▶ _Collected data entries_
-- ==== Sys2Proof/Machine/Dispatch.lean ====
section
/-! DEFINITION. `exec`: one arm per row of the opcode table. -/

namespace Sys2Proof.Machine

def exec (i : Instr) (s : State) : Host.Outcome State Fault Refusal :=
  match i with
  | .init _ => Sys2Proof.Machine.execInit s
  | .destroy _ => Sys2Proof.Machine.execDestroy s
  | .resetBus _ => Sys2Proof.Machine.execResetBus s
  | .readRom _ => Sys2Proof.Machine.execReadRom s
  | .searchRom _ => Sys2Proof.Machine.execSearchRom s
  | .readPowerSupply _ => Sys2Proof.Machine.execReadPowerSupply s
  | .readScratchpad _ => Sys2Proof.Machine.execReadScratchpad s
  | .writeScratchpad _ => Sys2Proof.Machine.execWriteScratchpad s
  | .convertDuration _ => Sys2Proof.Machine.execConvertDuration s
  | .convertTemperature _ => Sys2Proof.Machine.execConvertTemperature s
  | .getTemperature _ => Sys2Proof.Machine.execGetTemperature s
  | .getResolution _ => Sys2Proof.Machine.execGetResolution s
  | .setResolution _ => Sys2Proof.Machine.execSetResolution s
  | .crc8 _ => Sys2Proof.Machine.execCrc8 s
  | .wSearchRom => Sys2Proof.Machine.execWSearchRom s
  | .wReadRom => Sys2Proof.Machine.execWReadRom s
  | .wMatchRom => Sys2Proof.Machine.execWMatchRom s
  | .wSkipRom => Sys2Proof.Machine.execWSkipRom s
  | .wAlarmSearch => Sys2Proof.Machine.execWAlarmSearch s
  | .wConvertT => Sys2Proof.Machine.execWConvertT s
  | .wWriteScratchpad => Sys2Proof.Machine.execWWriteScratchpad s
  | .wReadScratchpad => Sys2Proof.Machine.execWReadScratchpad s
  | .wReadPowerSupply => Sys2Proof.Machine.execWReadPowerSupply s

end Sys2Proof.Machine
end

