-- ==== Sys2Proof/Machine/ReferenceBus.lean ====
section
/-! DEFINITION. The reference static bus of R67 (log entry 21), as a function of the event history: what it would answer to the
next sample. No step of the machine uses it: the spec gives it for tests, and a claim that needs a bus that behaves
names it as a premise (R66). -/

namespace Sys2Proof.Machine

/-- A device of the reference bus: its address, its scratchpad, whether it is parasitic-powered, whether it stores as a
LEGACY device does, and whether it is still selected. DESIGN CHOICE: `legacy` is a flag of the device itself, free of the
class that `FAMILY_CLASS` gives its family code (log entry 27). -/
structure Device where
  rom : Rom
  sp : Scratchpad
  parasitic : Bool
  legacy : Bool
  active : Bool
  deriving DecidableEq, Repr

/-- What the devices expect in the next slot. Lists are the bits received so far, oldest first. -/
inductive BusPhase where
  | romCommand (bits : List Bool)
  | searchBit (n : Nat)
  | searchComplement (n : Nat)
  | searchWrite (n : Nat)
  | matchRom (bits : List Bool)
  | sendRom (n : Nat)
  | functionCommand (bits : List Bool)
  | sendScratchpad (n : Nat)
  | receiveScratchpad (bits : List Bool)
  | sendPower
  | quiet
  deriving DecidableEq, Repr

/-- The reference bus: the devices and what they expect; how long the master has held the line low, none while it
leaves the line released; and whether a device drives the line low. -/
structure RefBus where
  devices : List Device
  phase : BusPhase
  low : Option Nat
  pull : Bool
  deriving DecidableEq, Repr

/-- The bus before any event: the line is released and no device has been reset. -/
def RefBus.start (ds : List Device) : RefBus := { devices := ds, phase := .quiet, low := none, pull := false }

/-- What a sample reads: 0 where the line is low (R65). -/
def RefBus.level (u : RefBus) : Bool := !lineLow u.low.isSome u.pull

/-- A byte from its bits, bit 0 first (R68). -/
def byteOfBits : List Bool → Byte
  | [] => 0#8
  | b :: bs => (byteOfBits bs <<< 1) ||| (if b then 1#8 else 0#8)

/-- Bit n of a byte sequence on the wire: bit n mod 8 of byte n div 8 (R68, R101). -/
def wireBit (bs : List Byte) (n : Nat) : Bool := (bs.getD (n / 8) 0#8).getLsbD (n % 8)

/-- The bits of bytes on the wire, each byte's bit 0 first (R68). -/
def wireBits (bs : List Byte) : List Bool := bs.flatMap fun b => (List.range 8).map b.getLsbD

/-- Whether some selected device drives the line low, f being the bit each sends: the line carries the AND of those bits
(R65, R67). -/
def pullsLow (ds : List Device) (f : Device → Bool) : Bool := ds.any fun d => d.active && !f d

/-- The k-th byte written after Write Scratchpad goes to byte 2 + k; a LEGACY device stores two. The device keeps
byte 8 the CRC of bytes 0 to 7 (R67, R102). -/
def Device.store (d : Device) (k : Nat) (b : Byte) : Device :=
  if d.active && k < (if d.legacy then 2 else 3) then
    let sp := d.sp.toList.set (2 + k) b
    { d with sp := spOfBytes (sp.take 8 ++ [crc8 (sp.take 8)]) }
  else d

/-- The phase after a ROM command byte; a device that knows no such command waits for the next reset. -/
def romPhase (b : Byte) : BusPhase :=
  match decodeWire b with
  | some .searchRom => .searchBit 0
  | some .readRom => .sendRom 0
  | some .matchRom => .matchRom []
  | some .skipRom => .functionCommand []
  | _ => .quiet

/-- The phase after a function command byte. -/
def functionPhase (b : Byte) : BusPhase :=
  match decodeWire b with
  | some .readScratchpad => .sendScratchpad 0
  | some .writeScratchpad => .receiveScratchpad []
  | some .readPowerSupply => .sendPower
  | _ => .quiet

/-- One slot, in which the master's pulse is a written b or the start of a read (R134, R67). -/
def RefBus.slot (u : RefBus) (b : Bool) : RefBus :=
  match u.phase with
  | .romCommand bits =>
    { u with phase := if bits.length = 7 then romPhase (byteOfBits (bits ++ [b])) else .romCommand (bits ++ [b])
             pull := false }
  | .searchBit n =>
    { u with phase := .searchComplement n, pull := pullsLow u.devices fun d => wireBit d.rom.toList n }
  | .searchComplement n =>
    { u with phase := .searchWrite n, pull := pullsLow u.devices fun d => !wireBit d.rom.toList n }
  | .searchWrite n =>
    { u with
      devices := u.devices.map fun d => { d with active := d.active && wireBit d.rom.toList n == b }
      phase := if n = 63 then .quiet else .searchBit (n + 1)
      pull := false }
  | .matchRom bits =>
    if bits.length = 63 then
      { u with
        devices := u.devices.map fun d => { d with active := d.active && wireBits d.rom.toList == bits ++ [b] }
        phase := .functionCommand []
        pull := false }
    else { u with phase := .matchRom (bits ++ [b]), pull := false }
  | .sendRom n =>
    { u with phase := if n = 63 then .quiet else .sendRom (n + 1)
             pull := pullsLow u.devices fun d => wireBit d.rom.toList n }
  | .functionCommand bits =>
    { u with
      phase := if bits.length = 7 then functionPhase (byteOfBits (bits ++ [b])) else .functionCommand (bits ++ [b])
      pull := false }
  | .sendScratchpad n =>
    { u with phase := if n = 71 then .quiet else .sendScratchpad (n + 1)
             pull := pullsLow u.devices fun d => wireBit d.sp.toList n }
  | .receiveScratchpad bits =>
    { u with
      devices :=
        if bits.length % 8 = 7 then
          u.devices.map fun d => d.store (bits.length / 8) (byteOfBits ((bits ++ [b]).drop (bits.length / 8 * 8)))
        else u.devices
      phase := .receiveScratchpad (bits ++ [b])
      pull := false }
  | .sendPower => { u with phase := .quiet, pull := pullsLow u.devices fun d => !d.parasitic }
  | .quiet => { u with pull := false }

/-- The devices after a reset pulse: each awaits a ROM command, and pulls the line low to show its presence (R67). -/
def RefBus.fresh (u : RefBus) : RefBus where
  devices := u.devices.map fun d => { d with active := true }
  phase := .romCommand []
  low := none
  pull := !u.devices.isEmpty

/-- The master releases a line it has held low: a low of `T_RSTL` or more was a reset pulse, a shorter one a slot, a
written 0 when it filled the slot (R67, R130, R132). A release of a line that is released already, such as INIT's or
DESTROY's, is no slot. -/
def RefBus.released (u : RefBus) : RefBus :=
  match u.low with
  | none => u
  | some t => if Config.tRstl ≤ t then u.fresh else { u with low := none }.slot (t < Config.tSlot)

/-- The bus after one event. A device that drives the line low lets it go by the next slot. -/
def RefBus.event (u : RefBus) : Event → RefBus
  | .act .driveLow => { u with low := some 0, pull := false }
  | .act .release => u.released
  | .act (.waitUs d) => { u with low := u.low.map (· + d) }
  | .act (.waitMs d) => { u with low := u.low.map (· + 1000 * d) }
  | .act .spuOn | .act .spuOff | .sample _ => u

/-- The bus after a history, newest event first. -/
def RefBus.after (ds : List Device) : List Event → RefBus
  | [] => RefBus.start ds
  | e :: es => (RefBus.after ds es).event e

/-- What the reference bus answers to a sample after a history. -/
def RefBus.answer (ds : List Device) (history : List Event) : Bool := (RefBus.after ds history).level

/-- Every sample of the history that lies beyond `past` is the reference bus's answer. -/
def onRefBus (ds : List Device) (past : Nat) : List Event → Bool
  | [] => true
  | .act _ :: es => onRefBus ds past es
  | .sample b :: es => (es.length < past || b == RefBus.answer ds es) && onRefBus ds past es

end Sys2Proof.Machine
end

==

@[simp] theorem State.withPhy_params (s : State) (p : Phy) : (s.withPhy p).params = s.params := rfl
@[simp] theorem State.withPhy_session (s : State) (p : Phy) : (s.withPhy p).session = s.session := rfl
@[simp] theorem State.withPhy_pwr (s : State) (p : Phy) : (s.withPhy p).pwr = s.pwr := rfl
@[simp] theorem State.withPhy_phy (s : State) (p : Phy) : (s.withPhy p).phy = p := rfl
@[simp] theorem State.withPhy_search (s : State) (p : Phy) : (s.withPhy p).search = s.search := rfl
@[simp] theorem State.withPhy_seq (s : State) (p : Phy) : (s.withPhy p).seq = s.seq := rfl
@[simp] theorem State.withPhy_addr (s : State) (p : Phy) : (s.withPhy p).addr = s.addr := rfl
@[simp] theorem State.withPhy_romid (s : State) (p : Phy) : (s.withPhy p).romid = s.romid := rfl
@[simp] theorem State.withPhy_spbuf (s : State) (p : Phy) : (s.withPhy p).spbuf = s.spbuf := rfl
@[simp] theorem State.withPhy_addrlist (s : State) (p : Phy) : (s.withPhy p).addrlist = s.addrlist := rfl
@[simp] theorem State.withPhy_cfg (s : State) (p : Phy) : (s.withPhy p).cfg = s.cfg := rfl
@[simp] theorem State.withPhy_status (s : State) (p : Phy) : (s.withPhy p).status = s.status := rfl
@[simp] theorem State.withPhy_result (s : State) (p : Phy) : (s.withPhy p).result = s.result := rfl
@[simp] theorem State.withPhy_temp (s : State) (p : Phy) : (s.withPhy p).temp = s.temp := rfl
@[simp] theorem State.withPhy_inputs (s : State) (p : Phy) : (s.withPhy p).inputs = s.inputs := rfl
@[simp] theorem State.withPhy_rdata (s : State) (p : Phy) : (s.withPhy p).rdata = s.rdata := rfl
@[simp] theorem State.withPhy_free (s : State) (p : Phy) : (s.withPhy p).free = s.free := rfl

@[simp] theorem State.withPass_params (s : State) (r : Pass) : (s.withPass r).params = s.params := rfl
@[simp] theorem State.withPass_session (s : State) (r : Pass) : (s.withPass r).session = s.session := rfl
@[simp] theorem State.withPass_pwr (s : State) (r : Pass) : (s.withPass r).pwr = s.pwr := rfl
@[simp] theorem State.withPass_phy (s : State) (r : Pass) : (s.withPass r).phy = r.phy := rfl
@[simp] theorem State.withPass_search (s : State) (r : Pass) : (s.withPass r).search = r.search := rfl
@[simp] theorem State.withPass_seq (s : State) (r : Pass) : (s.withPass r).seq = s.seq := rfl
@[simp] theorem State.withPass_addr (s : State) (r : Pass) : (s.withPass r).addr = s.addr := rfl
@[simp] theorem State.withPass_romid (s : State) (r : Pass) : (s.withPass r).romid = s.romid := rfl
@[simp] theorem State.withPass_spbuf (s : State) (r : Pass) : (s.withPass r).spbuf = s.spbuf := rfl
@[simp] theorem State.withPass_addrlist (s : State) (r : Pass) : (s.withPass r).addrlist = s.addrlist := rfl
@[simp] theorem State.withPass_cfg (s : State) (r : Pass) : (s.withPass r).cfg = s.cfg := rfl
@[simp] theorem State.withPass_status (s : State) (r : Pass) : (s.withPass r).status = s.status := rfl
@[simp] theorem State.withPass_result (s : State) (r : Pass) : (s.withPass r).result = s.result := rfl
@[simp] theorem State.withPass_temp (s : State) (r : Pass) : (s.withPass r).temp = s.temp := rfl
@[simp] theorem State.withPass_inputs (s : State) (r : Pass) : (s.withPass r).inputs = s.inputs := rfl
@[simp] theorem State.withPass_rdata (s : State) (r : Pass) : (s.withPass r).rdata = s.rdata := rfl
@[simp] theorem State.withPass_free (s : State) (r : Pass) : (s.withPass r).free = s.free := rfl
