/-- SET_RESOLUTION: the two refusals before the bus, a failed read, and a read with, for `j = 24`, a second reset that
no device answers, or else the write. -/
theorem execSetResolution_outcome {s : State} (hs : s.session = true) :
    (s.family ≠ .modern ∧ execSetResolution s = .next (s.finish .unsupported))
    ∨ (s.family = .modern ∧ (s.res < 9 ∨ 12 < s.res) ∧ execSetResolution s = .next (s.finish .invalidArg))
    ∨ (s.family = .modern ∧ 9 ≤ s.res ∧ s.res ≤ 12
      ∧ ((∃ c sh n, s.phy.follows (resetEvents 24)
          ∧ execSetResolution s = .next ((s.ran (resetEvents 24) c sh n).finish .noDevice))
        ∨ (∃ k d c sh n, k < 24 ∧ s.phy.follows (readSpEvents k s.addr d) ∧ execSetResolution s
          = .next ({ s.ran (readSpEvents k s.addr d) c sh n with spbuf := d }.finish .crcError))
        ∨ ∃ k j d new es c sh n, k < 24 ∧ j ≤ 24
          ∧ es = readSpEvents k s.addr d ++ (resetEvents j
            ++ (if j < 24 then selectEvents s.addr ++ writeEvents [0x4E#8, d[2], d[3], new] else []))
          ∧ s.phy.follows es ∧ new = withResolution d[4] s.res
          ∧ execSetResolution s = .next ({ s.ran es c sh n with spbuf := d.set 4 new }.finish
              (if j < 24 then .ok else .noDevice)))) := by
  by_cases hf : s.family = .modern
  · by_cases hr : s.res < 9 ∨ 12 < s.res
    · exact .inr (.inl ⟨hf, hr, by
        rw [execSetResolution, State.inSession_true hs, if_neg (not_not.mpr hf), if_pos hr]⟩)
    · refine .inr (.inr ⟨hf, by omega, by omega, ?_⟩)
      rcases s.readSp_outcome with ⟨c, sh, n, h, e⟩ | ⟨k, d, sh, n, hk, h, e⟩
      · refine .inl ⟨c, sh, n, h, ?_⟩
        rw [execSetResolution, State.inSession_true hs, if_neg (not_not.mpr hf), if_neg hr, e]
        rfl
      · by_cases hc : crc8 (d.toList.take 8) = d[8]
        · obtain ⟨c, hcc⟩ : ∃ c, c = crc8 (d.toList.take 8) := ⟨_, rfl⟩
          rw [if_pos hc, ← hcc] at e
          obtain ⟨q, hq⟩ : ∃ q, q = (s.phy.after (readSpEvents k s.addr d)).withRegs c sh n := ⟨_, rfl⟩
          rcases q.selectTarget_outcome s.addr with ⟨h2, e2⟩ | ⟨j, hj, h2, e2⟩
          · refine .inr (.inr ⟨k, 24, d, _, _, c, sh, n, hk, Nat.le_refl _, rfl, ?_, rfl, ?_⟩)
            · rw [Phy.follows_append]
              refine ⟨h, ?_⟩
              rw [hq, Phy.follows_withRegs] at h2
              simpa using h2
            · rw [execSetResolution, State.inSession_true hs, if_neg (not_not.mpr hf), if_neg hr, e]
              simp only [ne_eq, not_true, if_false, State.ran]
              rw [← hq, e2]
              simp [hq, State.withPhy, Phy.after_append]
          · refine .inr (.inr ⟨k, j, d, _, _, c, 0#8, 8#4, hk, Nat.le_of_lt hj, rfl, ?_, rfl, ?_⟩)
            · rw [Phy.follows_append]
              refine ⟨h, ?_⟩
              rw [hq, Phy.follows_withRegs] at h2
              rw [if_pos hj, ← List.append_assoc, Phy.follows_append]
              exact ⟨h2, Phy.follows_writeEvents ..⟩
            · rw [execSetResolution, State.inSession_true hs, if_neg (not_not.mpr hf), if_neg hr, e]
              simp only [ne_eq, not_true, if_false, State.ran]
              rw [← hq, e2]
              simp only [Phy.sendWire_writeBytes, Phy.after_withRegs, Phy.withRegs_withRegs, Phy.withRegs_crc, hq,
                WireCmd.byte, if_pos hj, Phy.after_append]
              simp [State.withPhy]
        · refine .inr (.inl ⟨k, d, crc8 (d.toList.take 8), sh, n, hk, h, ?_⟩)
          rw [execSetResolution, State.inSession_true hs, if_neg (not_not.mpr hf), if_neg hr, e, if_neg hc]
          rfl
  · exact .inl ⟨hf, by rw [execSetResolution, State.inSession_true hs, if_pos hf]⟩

---

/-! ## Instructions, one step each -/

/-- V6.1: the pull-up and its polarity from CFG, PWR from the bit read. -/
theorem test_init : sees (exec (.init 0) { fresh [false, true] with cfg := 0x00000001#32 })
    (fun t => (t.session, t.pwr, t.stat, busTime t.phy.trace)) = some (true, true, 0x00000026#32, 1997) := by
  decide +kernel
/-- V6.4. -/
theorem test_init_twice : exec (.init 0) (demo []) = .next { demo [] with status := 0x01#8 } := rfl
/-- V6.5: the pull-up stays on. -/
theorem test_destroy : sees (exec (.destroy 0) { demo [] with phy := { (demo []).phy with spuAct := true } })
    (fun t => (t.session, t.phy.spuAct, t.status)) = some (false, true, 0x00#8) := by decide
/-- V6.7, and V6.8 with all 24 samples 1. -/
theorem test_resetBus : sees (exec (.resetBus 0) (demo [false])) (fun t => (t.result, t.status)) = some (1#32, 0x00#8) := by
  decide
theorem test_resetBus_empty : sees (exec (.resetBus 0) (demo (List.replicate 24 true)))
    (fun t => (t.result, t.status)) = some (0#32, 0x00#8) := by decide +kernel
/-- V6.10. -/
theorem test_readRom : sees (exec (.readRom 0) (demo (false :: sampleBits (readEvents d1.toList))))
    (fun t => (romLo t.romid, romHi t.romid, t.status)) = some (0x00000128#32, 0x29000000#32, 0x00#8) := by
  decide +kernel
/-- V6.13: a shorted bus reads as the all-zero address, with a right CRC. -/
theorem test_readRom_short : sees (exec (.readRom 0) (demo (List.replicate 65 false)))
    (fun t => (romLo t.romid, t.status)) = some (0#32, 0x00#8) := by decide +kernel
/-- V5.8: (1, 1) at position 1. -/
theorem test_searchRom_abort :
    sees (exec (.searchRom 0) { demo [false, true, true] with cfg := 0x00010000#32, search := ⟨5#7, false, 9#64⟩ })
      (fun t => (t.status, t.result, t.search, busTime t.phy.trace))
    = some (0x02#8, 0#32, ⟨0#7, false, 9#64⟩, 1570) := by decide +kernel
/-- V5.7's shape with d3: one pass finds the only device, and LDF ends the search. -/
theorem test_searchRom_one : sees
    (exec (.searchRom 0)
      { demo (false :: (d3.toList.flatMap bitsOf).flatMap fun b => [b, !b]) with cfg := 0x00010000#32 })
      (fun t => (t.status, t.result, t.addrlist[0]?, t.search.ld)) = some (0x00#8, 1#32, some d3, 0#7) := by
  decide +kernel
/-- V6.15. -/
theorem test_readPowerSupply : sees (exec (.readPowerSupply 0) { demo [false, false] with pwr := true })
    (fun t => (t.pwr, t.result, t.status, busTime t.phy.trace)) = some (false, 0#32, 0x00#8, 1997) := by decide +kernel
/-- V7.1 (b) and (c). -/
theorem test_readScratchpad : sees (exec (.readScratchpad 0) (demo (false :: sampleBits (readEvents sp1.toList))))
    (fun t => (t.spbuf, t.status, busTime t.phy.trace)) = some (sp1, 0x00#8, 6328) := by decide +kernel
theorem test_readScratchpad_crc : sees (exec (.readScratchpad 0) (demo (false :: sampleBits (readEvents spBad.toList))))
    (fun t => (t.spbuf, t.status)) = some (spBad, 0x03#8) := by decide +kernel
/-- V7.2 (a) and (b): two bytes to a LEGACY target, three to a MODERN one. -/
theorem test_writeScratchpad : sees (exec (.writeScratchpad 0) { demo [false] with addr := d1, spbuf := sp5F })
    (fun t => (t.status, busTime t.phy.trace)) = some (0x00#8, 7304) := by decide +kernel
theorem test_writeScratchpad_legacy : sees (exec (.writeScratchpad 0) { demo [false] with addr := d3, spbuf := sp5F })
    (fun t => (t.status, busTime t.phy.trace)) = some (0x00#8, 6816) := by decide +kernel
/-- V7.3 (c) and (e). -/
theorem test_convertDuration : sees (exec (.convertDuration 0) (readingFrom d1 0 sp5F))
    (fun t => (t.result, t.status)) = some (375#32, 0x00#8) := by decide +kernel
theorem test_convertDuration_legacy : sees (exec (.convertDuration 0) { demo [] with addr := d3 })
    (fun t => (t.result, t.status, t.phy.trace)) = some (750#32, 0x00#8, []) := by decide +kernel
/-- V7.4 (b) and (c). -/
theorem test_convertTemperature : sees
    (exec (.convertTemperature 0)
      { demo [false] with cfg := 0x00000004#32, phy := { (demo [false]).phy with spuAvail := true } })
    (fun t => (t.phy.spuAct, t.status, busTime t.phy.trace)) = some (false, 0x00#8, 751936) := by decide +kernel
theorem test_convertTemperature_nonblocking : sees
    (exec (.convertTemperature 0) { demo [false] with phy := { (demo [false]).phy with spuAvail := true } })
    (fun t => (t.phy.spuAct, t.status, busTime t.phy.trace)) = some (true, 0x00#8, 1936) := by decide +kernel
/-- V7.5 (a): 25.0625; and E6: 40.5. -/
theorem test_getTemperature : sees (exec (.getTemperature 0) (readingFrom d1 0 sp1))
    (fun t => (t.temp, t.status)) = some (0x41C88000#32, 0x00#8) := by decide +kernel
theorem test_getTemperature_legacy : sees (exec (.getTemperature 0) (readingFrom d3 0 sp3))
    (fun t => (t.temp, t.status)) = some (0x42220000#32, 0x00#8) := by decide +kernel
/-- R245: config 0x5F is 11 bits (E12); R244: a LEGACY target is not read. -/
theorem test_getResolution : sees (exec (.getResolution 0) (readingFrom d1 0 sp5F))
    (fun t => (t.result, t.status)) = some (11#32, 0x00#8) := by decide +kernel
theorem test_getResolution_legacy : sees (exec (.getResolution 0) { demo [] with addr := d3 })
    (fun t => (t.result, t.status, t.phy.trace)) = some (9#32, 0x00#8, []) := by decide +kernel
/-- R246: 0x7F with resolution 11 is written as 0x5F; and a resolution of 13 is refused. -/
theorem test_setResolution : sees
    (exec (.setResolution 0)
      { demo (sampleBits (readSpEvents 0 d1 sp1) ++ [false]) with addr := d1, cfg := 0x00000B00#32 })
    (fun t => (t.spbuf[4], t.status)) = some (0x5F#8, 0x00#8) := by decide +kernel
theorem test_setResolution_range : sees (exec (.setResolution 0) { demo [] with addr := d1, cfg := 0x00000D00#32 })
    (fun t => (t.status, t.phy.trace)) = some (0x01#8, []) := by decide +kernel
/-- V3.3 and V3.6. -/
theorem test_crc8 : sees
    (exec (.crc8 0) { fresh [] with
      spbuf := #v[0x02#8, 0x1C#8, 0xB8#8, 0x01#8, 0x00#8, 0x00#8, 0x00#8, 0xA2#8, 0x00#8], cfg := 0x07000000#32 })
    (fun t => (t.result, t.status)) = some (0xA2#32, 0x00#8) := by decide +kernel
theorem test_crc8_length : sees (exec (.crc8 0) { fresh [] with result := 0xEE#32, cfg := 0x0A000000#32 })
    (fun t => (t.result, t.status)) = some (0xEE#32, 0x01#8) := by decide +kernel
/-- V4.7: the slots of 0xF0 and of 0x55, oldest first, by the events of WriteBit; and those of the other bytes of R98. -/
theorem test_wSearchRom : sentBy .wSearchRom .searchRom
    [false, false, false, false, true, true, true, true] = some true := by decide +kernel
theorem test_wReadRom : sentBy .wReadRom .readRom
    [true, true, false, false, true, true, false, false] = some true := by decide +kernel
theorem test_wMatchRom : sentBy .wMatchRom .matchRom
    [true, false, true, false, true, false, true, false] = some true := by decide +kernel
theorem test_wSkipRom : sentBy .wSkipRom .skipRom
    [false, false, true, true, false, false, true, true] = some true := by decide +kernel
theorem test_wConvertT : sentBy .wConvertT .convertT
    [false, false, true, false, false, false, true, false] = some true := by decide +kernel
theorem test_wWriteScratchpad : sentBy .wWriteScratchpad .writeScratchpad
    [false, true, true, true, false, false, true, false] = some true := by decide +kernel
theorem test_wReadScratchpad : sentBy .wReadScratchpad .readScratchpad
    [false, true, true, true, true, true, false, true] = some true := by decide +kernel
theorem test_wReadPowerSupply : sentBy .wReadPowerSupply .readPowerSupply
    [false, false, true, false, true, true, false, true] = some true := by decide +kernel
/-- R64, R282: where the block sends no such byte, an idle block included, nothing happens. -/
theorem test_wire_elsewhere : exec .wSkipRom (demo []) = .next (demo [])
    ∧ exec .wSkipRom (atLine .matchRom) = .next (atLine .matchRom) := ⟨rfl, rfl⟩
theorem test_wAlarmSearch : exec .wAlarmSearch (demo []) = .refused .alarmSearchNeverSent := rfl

▶ _EXERCISE_
From the records above, copy out the line with "[false, true, true, true, false, false, true, false]", the line with "theorem test_wAlarmSearch : exec", and every line between them, word for word.

▶ _ANSWER FOR THE TASK_
    [false, true, true, true, false, false, true, false] = some true := by decide +kernel
theorem test_wReadScratchpad : sentBy .wReadScratchpad .readScratchpad
    [false, true, true, true, true, true, false, true] = some true := by decide +kernel
theorem test_wReadPowerSupply : sentBy .wReadPowerSupply .readPowerSupply
    [false, false, true, false, true, true, false, true] = some true := by decide +kernel
/-- R64, R282: where the block sends no such byte, an idle block included, nothing happens. -/
theorem test_wire_elsewhere : exec .wSkipRom (demo []) = .next (demo [])
    ∧ exec .wSkipRom (atLine .matchRom) = .next (atLine .matchRom) := ⟨rfl, rfl⟩
theorem test_wAlarmSearch : exec .wAlarmSearch (demo []) = .refused .alarmSearchNeverSent := rfl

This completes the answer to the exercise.